* [DIRECTIONS]: In the entries below, find the line with "some_ f .flushCache20a) = .next t ∧ exec" and the line with "(t.flushing = true". Print those two and everything between them exactly, and nothing else.
☆ ☆ ☆ ☆ ☆ ☆ ☆
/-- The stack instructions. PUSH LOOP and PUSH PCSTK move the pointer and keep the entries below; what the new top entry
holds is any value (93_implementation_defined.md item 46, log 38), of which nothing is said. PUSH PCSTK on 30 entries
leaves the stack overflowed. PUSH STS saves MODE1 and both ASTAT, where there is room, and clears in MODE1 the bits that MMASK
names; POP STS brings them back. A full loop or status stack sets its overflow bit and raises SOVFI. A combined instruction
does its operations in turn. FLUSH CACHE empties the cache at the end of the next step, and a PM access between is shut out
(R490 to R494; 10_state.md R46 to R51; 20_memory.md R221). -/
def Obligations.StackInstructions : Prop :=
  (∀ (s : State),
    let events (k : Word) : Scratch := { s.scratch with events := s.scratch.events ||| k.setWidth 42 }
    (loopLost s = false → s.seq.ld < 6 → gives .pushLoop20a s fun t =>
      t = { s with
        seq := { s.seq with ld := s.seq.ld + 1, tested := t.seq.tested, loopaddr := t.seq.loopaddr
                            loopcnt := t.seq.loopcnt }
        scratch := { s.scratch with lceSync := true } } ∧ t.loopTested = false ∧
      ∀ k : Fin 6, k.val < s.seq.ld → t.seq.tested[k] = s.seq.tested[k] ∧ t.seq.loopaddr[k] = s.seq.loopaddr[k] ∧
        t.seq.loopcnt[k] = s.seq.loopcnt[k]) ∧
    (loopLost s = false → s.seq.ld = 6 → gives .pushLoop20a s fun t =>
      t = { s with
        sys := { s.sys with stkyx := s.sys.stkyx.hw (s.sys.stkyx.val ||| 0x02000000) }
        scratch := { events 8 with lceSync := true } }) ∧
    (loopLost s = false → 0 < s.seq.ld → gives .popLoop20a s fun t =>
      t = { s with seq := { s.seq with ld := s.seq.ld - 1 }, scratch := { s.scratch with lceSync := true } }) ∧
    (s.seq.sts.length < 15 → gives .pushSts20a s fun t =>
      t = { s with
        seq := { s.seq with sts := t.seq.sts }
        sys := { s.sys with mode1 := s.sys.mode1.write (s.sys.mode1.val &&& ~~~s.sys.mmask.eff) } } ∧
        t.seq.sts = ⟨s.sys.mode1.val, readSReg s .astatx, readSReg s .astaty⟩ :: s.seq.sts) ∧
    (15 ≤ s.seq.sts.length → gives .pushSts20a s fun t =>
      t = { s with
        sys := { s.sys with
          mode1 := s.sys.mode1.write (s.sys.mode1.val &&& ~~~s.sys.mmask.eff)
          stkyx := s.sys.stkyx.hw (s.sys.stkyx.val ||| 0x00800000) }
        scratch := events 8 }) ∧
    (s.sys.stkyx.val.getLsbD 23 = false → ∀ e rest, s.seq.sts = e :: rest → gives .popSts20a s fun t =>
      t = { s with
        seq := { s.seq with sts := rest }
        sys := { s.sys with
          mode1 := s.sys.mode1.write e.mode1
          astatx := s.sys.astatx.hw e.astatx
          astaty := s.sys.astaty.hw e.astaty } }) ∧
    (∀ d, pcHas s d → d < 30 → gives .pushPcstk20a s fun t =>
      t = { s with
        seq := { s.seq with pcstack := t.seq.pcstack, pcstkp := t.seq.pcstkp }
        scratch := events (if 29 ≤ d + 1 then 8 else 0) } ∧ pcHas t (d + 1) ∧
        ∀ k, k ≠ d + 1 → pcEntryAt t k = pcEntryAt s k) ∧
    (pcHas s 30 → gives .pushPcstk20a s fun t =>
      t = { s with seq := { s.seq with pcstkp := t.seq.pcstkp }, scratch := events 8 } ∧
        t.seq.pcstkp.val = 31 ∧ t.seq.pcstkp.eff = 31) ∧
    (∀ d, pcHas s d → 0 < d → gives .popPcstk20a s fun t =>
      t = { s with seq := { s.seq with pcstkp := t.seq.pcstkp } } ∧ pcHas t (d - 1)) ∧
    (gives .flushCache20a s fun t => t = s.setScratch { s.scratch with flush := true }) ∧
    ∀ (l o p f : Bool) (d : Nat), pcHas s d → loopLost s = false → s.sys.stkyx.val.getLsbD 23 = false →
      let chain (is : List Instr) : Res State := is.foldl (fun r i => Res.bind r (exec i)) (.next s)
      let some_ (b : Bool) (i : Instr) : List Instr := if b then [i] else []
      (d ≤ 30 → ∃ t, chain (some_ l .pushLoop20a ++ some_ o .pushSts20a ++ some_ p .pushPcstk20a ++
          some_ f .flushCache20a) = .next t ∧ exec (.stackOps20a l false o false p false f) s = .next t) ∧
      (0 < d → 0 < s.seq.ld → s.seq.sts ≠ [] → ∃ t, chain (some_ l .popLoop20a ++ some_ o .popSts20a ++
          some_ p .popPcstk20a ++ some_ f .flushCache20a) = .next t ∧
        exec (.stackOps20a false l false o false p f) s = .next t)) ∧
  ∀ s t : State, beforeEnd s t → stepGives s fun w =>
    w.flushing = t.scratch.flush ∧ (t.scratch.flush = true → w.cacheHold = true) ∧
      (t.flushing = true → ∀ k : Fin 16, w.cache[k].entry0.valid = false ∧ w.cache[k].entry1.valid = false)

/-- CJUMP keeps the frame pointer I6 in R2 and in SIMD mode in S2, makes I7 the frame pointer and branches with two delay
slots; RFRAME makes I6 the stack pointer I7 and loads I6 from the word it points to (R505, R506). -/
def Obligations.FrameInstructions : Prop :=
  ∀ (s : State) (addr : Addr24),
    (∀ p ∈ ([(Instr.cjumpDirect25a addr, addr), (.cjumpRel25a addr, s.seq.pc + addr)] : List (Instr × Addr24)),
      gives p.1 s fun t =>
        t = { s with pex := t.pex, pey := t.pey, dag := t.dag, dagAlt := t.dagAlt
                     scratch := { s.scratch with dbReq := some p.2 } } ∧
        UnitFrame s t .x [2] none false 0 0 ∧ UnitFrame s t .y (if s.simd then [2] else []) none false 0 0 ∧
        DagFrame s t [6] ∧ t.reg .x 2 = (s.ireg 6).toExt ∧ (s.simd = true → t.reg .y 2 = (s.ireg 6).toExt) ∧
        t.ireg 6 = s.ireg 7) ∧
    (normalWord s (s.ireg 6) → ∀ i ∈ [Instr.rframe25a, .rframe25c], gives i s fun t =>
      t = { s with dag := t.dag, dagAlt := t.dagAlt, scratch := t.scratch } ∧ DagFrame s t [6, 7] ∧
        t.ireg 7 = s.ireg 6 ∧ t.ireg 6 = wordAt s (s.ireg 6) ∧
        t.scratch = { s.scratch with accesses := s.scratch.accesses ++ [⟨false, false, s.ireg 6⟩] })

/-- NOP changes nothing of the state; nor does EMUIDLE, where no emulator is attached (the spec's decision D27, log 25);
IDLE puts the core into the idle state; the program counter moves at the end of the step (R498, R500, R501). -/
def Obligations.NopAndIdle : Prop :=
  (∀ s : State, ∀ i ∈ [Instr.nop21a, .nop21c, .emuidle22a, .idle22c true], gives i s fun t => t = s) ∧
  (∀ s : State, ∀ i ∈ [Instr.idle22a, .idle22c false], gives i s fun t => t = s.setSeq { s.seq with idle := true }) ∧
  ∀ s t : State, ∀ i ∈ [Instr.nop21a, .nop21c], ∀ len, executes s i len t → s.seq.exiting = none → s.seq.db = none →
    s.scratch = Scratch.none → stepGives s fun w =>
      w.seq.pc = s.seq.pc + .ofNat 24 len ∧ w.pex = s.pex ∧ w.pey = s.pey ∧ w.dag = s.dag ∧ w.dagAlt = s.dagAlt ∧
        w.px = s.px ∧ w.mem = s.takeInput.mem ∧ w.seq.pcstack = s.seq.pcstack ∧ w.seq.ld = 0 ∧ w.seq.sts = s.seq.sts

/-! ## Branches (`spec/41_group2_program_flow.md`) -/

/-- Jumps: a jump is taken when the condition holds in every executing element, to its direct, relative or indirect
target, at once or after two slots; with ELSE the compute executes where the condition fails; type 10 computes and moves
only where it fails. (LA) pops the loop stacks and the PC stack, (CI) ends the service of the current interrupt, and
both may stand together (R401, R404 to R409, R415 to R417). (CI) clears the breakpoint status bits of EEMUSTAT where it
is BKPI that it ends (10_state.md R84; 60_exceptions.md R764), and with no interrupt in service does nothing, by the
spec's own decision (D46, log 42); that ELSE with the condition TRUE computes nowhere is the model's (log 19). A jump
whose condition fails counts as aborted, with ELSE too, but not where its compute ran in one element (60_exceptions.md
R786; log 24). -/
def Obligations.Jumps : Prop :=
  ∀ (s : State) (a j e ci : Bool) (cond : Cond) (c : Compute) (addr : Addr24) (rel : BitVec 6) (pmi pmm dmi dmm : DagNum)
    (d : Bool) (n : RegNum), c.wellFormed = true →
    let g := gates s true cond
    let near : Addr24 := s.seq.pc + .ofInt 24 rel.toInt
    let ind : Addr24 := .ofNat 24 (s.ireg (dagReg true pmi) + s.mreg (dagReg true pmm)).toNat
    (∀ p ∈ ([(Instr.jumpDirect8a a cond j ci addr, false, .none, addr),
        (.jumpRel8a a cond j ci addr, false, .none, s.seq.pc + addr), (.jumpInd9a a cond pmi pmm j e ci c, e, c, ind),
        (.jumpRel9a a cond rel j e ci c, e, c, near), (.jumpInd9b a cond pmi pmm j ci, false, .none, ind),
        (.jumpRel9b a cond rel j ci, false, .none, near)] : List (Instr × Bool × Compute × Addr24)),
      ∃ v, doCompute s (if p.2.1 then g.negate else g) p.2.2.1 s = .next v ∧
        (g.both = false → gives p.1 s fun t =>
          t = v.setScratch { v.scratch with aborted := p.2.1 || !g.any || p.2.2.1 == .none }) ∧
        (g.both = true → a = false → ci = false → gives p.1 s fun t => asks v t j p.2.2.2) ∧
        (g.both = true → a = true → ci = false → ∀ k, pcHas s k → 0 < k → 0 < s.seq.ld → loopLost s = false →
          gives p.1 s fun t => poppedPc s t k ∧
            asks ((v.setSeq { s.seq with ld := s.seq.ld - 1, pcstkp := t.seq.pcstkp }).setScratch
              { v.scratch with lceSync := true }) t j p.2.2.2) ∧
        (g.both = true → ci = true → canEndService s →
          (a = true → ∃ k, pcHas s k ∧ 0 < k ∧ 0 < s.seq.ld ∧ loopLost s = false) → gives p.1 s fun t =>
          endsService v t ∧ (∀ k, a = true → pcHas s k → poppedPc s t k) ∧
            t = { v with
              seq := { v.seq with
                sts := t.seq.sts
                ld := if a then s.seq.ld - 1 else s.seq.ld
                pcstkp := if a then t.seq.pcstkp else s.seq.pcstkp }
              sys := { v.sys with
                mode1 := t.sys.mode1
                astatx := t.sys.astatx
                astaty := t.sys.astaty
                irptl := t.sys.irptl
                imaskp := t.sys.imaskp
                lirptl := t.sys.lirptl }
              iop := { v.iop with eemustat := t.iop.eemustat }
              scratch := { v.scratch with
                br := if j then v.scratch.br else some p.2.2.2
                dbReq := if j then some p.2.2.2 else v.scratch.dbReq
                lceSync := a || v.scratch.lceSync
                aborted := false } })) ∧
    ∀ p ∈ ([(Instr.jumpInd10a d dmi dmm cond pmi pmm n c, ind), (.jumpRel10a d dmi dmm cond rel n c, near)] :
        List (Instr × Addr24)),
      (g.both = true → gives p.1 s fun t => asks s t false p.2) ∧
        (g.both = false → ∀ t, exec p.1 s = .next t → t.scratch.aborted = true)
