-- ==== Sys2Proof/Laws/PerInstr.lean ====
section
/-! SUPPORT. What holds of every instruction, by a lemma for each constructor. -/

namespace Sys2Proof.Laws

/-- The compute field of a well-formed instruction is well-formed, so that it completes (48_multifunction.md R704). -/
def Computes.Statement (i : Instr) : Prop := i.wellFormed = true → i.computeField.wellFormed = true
☆ ☆ ☆ ☆ ☆ ☆ ☆
* [YOUR SOLUTION]:
          some_ f .flushCache20a) = .next t ∧ exec (.stackOps20a l false o false p false f) s = .next t) ∧
      (0 < d → 0 < s.seq.ld → s.seq.sts ≠ [] → ∃ t, chain (some_ l .popLoop20a ++ some_ o .popSts20a ++
          some_ p .popPcstk20a ++ some_ f .flushCache20a) = .next t ∧
        exec (.stackOps20a false l false o false p f) s = .next t)) ∧
  ∀ s t : State, beforeEnd s t → stepGives s fun w =>
    w.flushing = t.scratch.flush ∧ (t.scratch.flush = true → w.cacheHold = true) ∧
      (t.flushing = true → ∀ k : Fin 16, w.cache[k].entry0.valid = false ∧ w.cache[k].entry1.valid = false)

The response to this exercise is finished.